Palaeologus now confessed to Unitarianism, but in Poland he was in an open dispute with representatives of the pacifist direction critical of the state such as Gregor Pauli , Marcin Czechowic and Johann Ludwig von Wolzüge about the legitimacy of violence. In a publication De bello sententia published in 1572 , he distinguished between war of aggression and war of defense, whereby he allowed Christians to participate in the latter. Later moved Palaeologus to Transylvania , became a member of the local Unitarian Church and eventually became rector of the Unitarian College in Cluj (romänisch: Cluj , Hungarian: Kolozsvár ). In Transylvania, Palaeologus supported the Nonadorantists around Franz David . In the election of a new prince in the Duchy of Transylvania after the death of Johann Sigismund , he supported the anti-Trinitarian and pro-imperial candidate Gaspar Bekes against the Catholic Stephan Báthory .

After Beke's failure, he returned to Krakow. But after Stephan Báthory finally became the new Polish king in 1576, Palaeologus moved to Moravia , where he was arrested by the Bishop of Olomouc in December 1581 in the village of Loučka near Zlin . From there he was transported to Rome via Vienna. In February 1582 he was to be burned at the stake. Shortly before, however, he swore from his radical reformist views, so that he was initially spared. However, since he also every collaboration with Pope Gregory XIII. refused, he was finally beheaded on May 25, 1585 in the courtyard of the Torre di Nona prison in Rome. His body was then burned at the stake on Campo de 'Fiori and his ashes thrown into the Tiber .
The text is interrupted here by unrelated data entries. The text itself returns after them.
/-- UART_CONFIGURE whose two allocations succeed applies every field of the configuration (42_uart_host.md R173).
BAUD_DIV is the free value BAUD_DIV_FN gives (log 14). -/
def Obligations.ConfigureApplies : Prop :=
  ∀ (s : State) (sel : Nat) (c : CfgWords) (cfg : PortCfg) (p : Port), ready s → s.ports[sel]? = some p → noHold p →
    validate s.params c = .ok cfg → cfg.txFlowControl ≠ .software → s.draws.bool = true →
    s.draws.pop.bool = true →
    ∃ rx tx, Fresh rx cfg.rxBufSize ∧ Fresh tx cfg.txBufSize ∧
      exec (.uartConfigure sel c) s = .next (returned { s with
        draws := s.draws.pop.pop
        ports := s.ports.set sel { p with
          cfg := cfg, rx := rx, tx := tx, registered := true, phase := .configured
          rxEnabled := false, xoffSent := false, dispatchPending := false
          stats := if p.phase = .uninit then
              { ints := 0, rxInts := 0, rxBytes := 0, rxOverflows := 0, rxLingerConts := 0, txInts := 0,
                txBytes := 0, txThrottles := 0 }
            else p.stats
          dev := { cleared p.dev 0b1100#4 with
            baudDiv := Config.baudDivFn cfg.baudRate
            frame := { numDataBits := cfg.numDataBits, parity := cfg.parity, stopBits := cfg.stopBits } } } }
        (okResult 0 0 []))

/-- UART_CONFIGURE whose first or second allocation fails leaves the port UNINIT and returns ERR_ALLOC, and every later
command on the port but configure faults F_NOT_CONFIGURED (42_uart_host.md R174). -/
def Obligations.ConfigureAllocationFails : Prop :=
  ∀ (s : State) (sel : Nat) (c : CfgWords) (cfg : PortCfg) (p : Port), ready s → s.ports[sel]? = some p → noHold p →
    validate s.params c = .ok cfg → cfg.txFlowControl ≠ .software →
    ∃ p', ShutDown p p' ∧
      (∀ t i, ready t → t.ports[sel]? = some p' → uartSelector i = some sel → (∀ k, i ≠ .uartConfigure sel k) →
        exec i t = .next (faulted t 0x05 (encodeWord i))) ∧
      (s.draws.bool = false → exec (.uartConfigure sel c) s = .next (returned
        (withPort { s with draws := s.draws.pop } sel p') (errResult .errAlloc 0))) ∧
      (s.draws.bool = true → s.draws.pop.bool = false → exec (.uartConfigure sel c) s = .next (returned
        (withPort { s with draws := s.draws.pop.pop } sel p') (errResult .errAlloc 0)))

/-- Configure and deinit of a port whose dispatcher is mid-run wait: nothing changes, and the command stays the
HOST's next one (42_uart_host.md R172, R177, R184; log 20). -/
def Obligations.ConfigureAndDeinitWait : Prop :=
  ∀ (s : State) (sel : Nat) (c : CfgWords) (p : Port), ready s → s.ports[sel]? = some p →
    p.phase ≠ .uninit → p.dphase ≠ .idle →
    exec (.uartConfigure sel c) s = .next s ∧ exec (.uartDeinit sel) s = .next s ∧
    ∀ (i : Instr) (k : Command) (q : List Command) (ts : List Turn),
      i = .uartConfigure sel c ∨ i = .uartDeinit sel → s.hostq = k :: q → s.turns = .host :: ts →
      decodeHost k.word k.payload = .ok i → step s = .next { s with turns := ts }

/-- UART_DEINIT (42_uart_host.md R177): mid-run it holds, which leaves the state unchanged (the model's reading of a
hold, log 20); else the port is shut down; the statistics, the line's record and every other port keep what they
hold. -/
def Obligations.UartDeinitResult : Prop :=
  UartPrologue (fun sel => .uartDeinit sel) ∧
  ∀ (s : State) (sel : Nat) (p : Port), ready s → s.ports[sel]? = some p → p.phase ≠ .uninit →
    (p.dphase ≠ .idle → exec (.uartDeinit sel) s = .next s) ∧
    (p.dphase = .idle → ∃ p', ShutDown p p' ∧
      exec (.uartDeinit sel) s = .next (returned (withPort s sel p') (okResult 0 0 [])))

/-- UART_SET_RX_ENABLED (42_uart_host.md R178): the flag, the schedule request and the phase; INT_ENA, the buffers and
the FIFOs keep what they hold. -/
def Obligations.UartSetRxEnabledResult : Prop :=
  (∀ b, UartPrologue fun sel => .uartSetRxEnabled sel b) ∧
  ∀ (s : State) (sel : Nat) (b : Bool) (p : Port), ready s → s.ports[sel]? = some p → p.phase ≠ .uninit →
    exec (.uartSetRxEnabled sel b) s = .next (returned (withPort s sel
      { p with rxEnabled := b, dispatchPending := true, phase := .running }) (okResult 0 0 []))

/-- UART_WRITE (42_uart_host.md R179): nothing to write returns at once; with no space the HOST waits; else as many
bytes as fit are appended, in the issue step and in each later HOST step, until all are and the length is returned. -/
def Obligations.UartWriteResult : Prop :=
  (∀ data, UartPrologue fun sel => .uartWrite sel data) ∧
  ∀ (s : State) (sel : Nat) (data : List Byte) (p : Port), s.running → s.ports[sel]? = some p →
    p.phase ≠ .uninit → p.tx.live →
    (s.host = .idle → data = [] → exec (.uartWrite sel data) s = .next (returned s (okResult 0 0 []))) ∧
    (s.host = .idle → data ≠ [] → p.tx.avail = 0 →
      exec (.uartWrite sel data) s = .next { s with host := .write sel data data.length }) ∧
    (s.host = .idle → data ≠ [] → p.tx.avail ≠ 0 → ∃ t,
      WriteStepGives s t sel p data data.length (min data.length p.tx.avail) ∧
      exec (.uartWrite sel data) s = .next t) ∧
    (∀ total, s.host = .write sel data total → data ≠ [] → p.tx.avail = 0 → hostContinue s = s) ∧
    (∀ total, s.host = .write sel data total → data ≠ [] → p.tx.avail ≠ 0 →
      WriteStepGives s (hostContinue s) sel p data total (min data.length p.tx.avail))

/-- UART_READ (42_uart_host.md R180): the oldest bytes of the RX ring buffer, up to max, across the wrap point, leave
it; the dispatcher is scheduled when at least one did; nothing else changes. -/
def Obligations.UartReadResult : Prop :=
  (∀ max, UartPrologue fun sel => .uartRead sel max) ∧
  ∀ (s : State) (sel max : Nat) (p : Port), ready s → s.ports[sel]? = some p → p.phase ≠ .uninit →
    p.rx.live → p.rx.resv = none → p.rx.inFlight = 0 →
    ∃ rx, Removed p.rx rx (min max p.rx.used) ∧ rx.inFlight = 0 ∧ rx.resv = none ∧
      exec (.uartRead sel max) s = .next (returned
        (withPort s sel { p with rx := rx, dispatchPending := p.dispatchPending || decide (0 < min max p.rx.used) })
        (okResult (BitVec.ofNat 32 (min max p.rx.used)) 0 ((rbContents p.rx).take max)))

/-- UART_FLUSH (42_uart_host.md R181): it returns when the TX ring buffer, the TX FIFO and the shifter are empty, and
until then each of its steps schedules the dispatcher and changes nothing else. -/
def Obligations.UartFlushResult : Prop :=
  UartPrologue (fun sel => .uartFlush sel) ∧
  ∀ (s : State) (sel : Nat) (p : Port), s.running → s.ports[sel]? = some p → p.phase ≠ .uninit →
    (s.host = .idle → p.tx.used = 0 → p.dev.txf = [] → p.dev.txsh = none →
      exec (.uartFlush sel) s = .next (returned s (okResult 0 0 []))) ∧
    (s.host = .flush sel → p.tx.used = 0 → p.dev.txf = [] → p.dev.txsh = none →
      hostContinue s = returned { s with host := .idle } (okResult 0 0 [])) ∧
    ((p.tx.used ≠ 0 ∨ p.dev.txf ≠ [] ∨ p.dev.txsh ≠ none) →
      (s.host = .idle → exec (.uartFlush sel) s
        = .next { s with host := .flush sel, ports := s.ports.set sel { p with dispatchPending := true } }) ∧
      (s.host = .flush sel → hostContinue s
        = (withPort s sel { p with dispatchPending := true })))

/-- UART_GET_STATS (42_uart_host.md R182): the eight counters in order; no state of the driver changes. -/
def Obligations.UartGetStatsResult : Prop :=
  UartPrologue (fun sel => .uartGetStats sel) ∧
  ∀ (s : State) (sel : Nat) (p : Port), ready s → s.ports[sel]? = some p → p.phase ≠ .uninit →
    exec (.uartGetStats sel) s = .next (returned s
      { status := .ok, detail := 0, v0 := 0, v1 := 0,
        data := .words [p.stats.ints, p.stats.rxInts, p.stats.rxBytes, p.stats.rxOverflows,
          p.stats.rxLingerConts, p.stats.txInts, p.stats.txBytes, p.stats.txThrottles] })
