/-- No micro-step but BOTTOM writes INT_ENA. -/
theorem dispatchMicro_intEna (hd : p.dphase ≠ .bottom) (h : dispatchMicro P d p = .ok (p', d')) :
    p'.dev.intEna = p.dev.intEna := by
  cases hp : p.dphase with
  | idle => rw [dispatchMicro_idle hp] at h; cases h; rfl
  | rxTop => exact dispatchRxTop_intEna (dispatchMicro_rxTop hp ▸ h)
  | linger =>
    rw [dispatchMicro_linger hp] at h
    obtain ⟨-, hdev⟩ := dispatchLinger_frame P d p
    rw [Except.ok.inj h] at hdev
    rw [hdev]
  | rxFc => rw [dispatchMicro_rxFc hp] at h; cases h; exact dispatchRxFc_intEna P p
  | txTop => rw [dispatchMicro_txTop hp] at h; cases h; exact dispatchTxTop_intEna P p
  | txConsume n =>
    obtain ⟨_, e, ⟨⟩⟩ := ok_of_map_ok (dispatchMicro_txConsume hp ▸ h)
    rw [(dispatchTxConsume_frame e).2]
  | bottom => exact absurd hp hd

/-! ## Every other step and the enables -/

theorem execUartConfigure_noDataEnableRises {c : CfgWords} (h : execUartConfigure sel c s = .next s') :
    PortsRelated NoDataEnableRises s s' := by
  refine issue_onPort_portsRelated NoDataEnableRises.refl h fun p hp => ?_
  split
  · exact .of_ports_eq NoDataEnableRises.refl rfl
  · split
    · exact .of_ports_eq NoDataEnableRises.refl rfl
    · split
      · exact .of_ports_eq NoDataEnableRises.refl rfl
      · unfold configureRun
        simp only
        split
        · exact .of_set NoDataEnableRises.refl hp rfl (configureApply_noDataEnableRises _ p)
        · exact .of_set NoDataEnableRises.refl hp rfl (portDown_noDataEnableRises p)

theorem execUartDeinit_noDataEnableRises (h : execUartDeinit sel s = .next s') :
    PortsRelated NoDataEnableRises s s' := by
  refine issue_onConfigured_portsRelated NoDataEnableRises.refl h fun p hp => ?_
  split
  · exact .of_ports_eq NoDataEnableRises.refl rfl
  · exact .of_set NoDataEnableRises.refl hp rfl (portDown_noDataEnableRises p)

theorem exec_uart_noDataEnableRises (hi : uartSelector i = some sel) (h : exec i s = .next s') :
    PortsRelated NoDataEnableRises s s' := by
  by_cases hc : Reconfigures sel i
  · obtain ⟨c, rfl⟩ | rfl := hc
    · exact execUartConfigure_noDataEnableRises h
    · exact execUartDeinit_noDataEnableRises h
  · obtain ⟨hc, hd⟩ := not_or.mp hc
    exact fun _ _ _ hp hp' => (exec_uart_hostWrites hi (not_exists.mp hc) hd h hp hp').noDataEnableRises

/-- An event on port `sel` raises a data enable of the port in BOTTOM only. -/
theorem exec_event_noDataEnableRises (hi : eventSelector i = some sel) (hd : i = .evDispatch sel → p.dphase ≠ .bottom)
    (h : exec i s = .next s') (hp : s.ports[sel]? = some p) (hp' : s'.ports[sel]? = some p') :
    NoDataEnableRises p p' := by
  obtain rfl | rfl | ⟨b, rfl⟩ | rfl | rfl | ⟨l, rfl⟩ | rfl := eventSelector_cases hi
  case inl => exact agentStep_related h NoDataEnableRises.refl (fun x _ => ⟨_, rfl, isrRun_noDataEnableRises _ x⟩) hp hp'
  case inr.inl =>
    exact execEvDispatch_related (R := fun x y => x.dphase ≠ .bottom → NoDataEnableRises x y) h
      (fun x _ => .refl x) (fun _ _ _ hm hx => .of_intEna_eq (dispatchMicro_intEna hx hm)) hp hp' (hd rfl)
  case inr.inr.inl =>
    refine agentStep_related h NoDataEnableRises.refl (fun x _ => ⟨_, rfl, .of_intEna_eq ?_⟩) hp hp'
    simp only [lineRx]
    split <;> rfl
  all_goals
    exact agentStep_related h NoDataEnableRises.refl (fun _ _ => ⟨_, rfl, .of_intEna_eq rfl⟩) hp hp'

/-- No instruction raises a data enable of port `q` but EV_DISPATCH of the port in BOTTOM. -/
theorem exec_noDataEnableRises (hd : i = .evDispatch q → p.dphase ≠ .bottom) (h : exec i s = .next s')
    (hp : s.ports[q]? = some p) (hp' : s'.ports[q]? = some p') : NoDataEnableRises p p' := by
  have untouched (e : s'.ports[q]? = s.ports[q]?) : NoDataEnableRises p p' := by
    obtain rfl : p' = p := by simpa [hp, hp'] using e
    exact .refl p'
  obtain ⟨sel, hi⟩ | ⟨sel, hi⟩ | ⟨sel, hi⟩ := selector_cases i
  · exact untouched (by rw [(exec_rb_onlyInstance hi h).ports])
  · exact exec_uart_noDataEnableRises hi h hp hp'
  · by_cases hq : q = sel
    · subst hq
      exact exec_event_noDataEnableRises hi hd h hp hp'
    · exact untouched ((exec_event_onlyAgentPort hi h).others q hq)

/-- No step raises a data enable of port `q` but DISPATCH(q) in BOTTOM. -/
theorem step_noDataEnableRises (hd : turnIsDispatch s q → p.dphase ≠ .bottom) (h : step s = .next s')
    (hp : s.ports[q]? = some p) (hp' : s'.ports[q]? = some p') : NoDataEnableRises p p' := by
  have untouched (e : s'.ports = s.ports) : NoDataEnableRises p p' :=
    PortsRelated.of_ports_eq NoDataEnableRises.refl e hp hp'
  obtain ⟨-, ⟨-, rfl⟩ | ⟨-, -, rfl⟩ | ⟨-, -, -, rfl⟩ | ⟨c, r, -, -, -, -, rfl⟩ | ⟨c, i, -, -, -, -, -, rfl⟩ |
    ⟨c, i, -, -, -, hi, -, he⟩ | ⟨w, i, hw, hi, he⟩ | ⟨w, -, -, -, rfl⟩⟩ := step_cases h
  · exact untouched rfl
  · exact (hostContinue_hostWrites s.popTurn hp hp').noDataEnableRises
  · exact untouched rfl
  · exact untouched rfl
  · exact untouched rfl
  · have hev := eventSelector_of_decodeHost hi
    exact exec_noDataEnableRises (by rintro rfl; cases hev) he hp hp'
  · exact exec_noDataEnableRises (by rintro rfl; exact hd ⟨w, hw, hi⟩) he hp hp'
  · exact untouched rfl

/-- Settles O57: in every step but DISPATCH(q)'s in BOTTOM a data enable that is set was set before. -/
theorem dataEnableSetOnlyByBottom : Obligations.DataEnableSetOnlyByBottom := by
  unfold Obligations.DataEnableSetOnlyByBottom
  intro s s' q b p p' h hp hp' hb hoff hon
  by_contra hn
  have hset := step_noDataEnableRises (not_and.mp hn) h hp hp' b hb hon
  rw [hoff] at hset
  cases hset

end Sys2Proof.Machine
end

section
/-! PROOFS. The family of 70_reset_and_hazards.md: the reset state (R300) meets the invariant of the block, has the
values R300 gives, and enables no agent but the HOST. -/

namespace Sys2Proof.Machine

open Sys2Proof.Claims

variable {P : Params} {nports nrb q : Nat} {cts : Nat → Bool} {c : Bool} {p : Port} {rb : RingBuffer}

/-! ## The instances and the ports at reset -/

@[simp] theorem resetWith_srb_length : (State.resetWith P nports nrb cts).srb.length = nrb :=
  List.length_replicate

@[simp] theorem resetWith_ports_length : (State.resetWith P nports nrb cts).ports.length = nports := by
  simp [State.resetWith]

/-- Every instance is unallocated. -/
theorem eq_unallocated_of_mem_resetWith (h : rb ∈ (State.resetWith P nports nrb cts).srb) :
    rb = RingBuffer.unallocated := List.eq_of_mem_replicate h

/-- Port `q` is the port at reset with its own draw of CTS_IN. -/
theorem resetWith_port_iff :
    (State.resetWith P nports nrb cts).ports[q]? = some p ↔ q < nports ∧ p = Port.reset (cts q) := by
  simp [State.resetWith, List.getElem?_eq_some_iff, eq_comm (a := p)]

theorem eq_reset_of_mem_resetWith (h : p ∈ (State.resetWith P nports nrb cts).ports) : ∃ c, p = Port.reset c := by
  obtain ⟨q, hq⟩ := List.mem_iff_getElem?.mp h
  exact ⟨cts q, (resetWith_port_iff.mp hq).2⟩

theorem resetWith_running : (State.resetWith P nports nrb cts).running := ⟨rfl, rfl⟩

/-! ## The reset state is sound (10_state.md R22, R30) -/

theorem Port.reset_down : (Port.reset c).down := by simp [Port.down, Port.reset, Device.reset]

theorem Port.reset_sound : (Port.reset c).sound P := .inl ⟨rfl, rfl, Port.reset_down⟩
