-- ==== Sys2Proof/Tests/Slice0.lean ====
section
/-! SUPPORT. The model's own tests: the checks of WellFormed, words written out from the spec's encoding, one-step tests whose expected
results are the vectors of spec/95_test_vectors.md, and for every statement with hypotheses a concrete case that meets them. -/

namespace Sys2Proof.Machine.Tests

open Sys2Proof Sys2Proof.Machine

/-- The start state of spec/95_test_vectors.md section 0 for an image: loaded, `RUN` = 1, no input, the stream open. -/
def machine (cells : List Int) : State :=
  { State.reset with core := { CoreRegs.resetWith (cells.map wrap64) 0 with run := true } }

/-- The same with `MEM_CAPACITY` = `c`. -/
def capped (c : Nat) (cells : List Int) : State :=
  { machine cells with params := { Params.default with memCapacity := c } }

/-- The same under `OVERFLOW_MODE` = FAULT. -/
def strict (cells : List Int) : State :=
  { machine cells with params := { Params.default with overflowMode := .fault } }

/-- The same with `QUEUE_DEPTH` = 1 and one value waiting in `OUTQ`. -/
def full (cells : List Int) : State :=
  { machine cells with params := { Params.default with queueDepth := some 1 }, outq := [1#64] }

/-- The state an outcome answers. -/
def result (r : Host.Outcome State Fault Refusal) : State :=
  match r with
  | .next t => t
  | .fault _ => State.reset
  | .refused _ => State.reset

/-- A booted ring of as many cores as there are phases. -/
def ring (program : List Int) (phases : List Word) : State :=
  (bootRing program 0 phases { State.reset with params := { Params.default with ampCount := phases.length } }).getD State.reset

/-- A Position slot. -/
def pos (r : Int) : Param := ⟨.position, wrap64 r⟩

/-- An Immediate slot. -/
def imm (r : Int) : Param := ⟨.immediate, wrap64 r⟩

/-- A Relative slot. -/
def rel (r : Int) : Param := ⟨.relative, wrap64 r⟩

/-! WellFormed: each check refuses an ill-formed term (spec/30_encoding.md R79), and a write slot may be Relative. -/

theorem test_wf_add_immediate_target : (Instr.add (pos 1) (pos 2) (imm 3)).wf = false := by decide
theorem test_wf_mul_immediate_target : (Instr.mul (pos 1) (pos 2) (imm 3)).wf = false := by decide
theorem test_wf_in_immediate_target : (Instr.inp (imm 3)).wf = false := by decide
theorem test_wf_lt_immediate_target : (Instr.lt (pos 1) (pos 2) (imm 3)).wf = false := by decide
theorem test_wf_eq_immediate_target : (Instr.eq (pos 1) (pos 2) (imm 3)).wf = false := by decide
theorem test_wf_relative_target : (Instr.add (imm 1) (imm 2) (rel 3)).wf = true := by decide
theorem test_wf_out_immediate : (Instr.out (imm 3)).wf = true := by decide

/-! Decoding: words written out from `W = OP + 100*M1 + 1000*M2 + 10000*M3` (R91), digit 0 Position, 1 Immediate, 2 Relative (R73). -/

theorem test_decode_add :
    decodeCells [21101#64, 3#64, 4#64, 0#64, 99#64] = .ok (.add (imm 3) (imm 4) (rel 0), [99#64]) := by decide
theorem test_decode_mul : decodeCells [1202#64, 1#64, 2#64, 3#64] = .ok (.mul (rel 1) (imm 2) (pos 3), []) := by decide
theorem test_decode_in : decodeCells [203#64, -1#64] = .ok (.inp (rel (-1)), []) := by decide
theorem test_decode_out : decodeCells [104#64, -5#64] = .ok (.out (imm (-5)), []) := by decide
theorem test_decode_jt : decodeCells [2105#64, -4#64, -5#64] = .ok (.jt (imm (-4)) (rel (-5)), []) := by decide
theorem test_decode_jf : decodeCells [1206#64, 7#64, 14#64] = .ok (.jf (rel 7) (imm 14), []) := by decide
theorem test_decode_lt : decodeCells [20107#64, 1#64, 2#64, 3#64] = .ok (.lt (imm 1) (pos 2) (rel 3), []) := by decide
theorem test_decode_eq : decodeCells [2208#64, 1#64, 2#64, 3#64] = .ok (.eq (rel 1) (rel 2) (pos 3), []) := by decide
theorem test_decode_arb : decodeCells [209#64, -1#64] = .ok (.arb (rel (-1)), []) := by decide
theorem test_decode_halt : decodeCells [99#64] = .ok (.halt, []) := by decide

/-! Decode rejects by name: vectors V-D1, V-D4, V-D5, V-D6, V-D8, V-D10, V-D13, V-D14. -/

theorem test_decode_unknown :
    decode 0#64 (fun _ => 0#64) = .error .unknownOpcode ∧ decode 100#64 (fun _ => 0#64) = .error .unknownOpcode ∧
      decode (-99#64) (fun _ => 0#64) = .error .unknownOpcode := by decide
theorem test_decode_excess_digits :
    decode 199#64 (fun _ => 0#64) = .error .illegalMode ∧ decode 10005#64 (fun _ => 0#64) = .error .illegalMode := by decide
theorem test_decode_illegal_mode : decode 1301#64 (fun _ => 0#64) = .error .illegalMode := by decide
theorem test_decode_immediate_write :
    decode 11101#64 (fun _ => 0#64) = .error .immediateWrite ∧ decode 103#64 (fun _ => 0#64) = .error .immediateWrite := by decide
Theologically, Palaeologus argued against the dogma of the Trinity, predestination and the pre-existence of Christ . In his work De baptismo liberorum he also spoke out against infant baptism .

literature

Individual evidence

  1. ^ Stefan Fleischman: Szymon Budny. A theological portrait of the Polish-Belarusian humanist and Unitarian (approx. 1530–1593) (= building blocks for Slavic philology and cultural history. Series A: Slavic research. NF vol. 53). Böhlau, Vienna et al. 2006, ISBN 3-412-04306-0 , p. 45, (also: Würzburg, Universität, dissertation, 2004).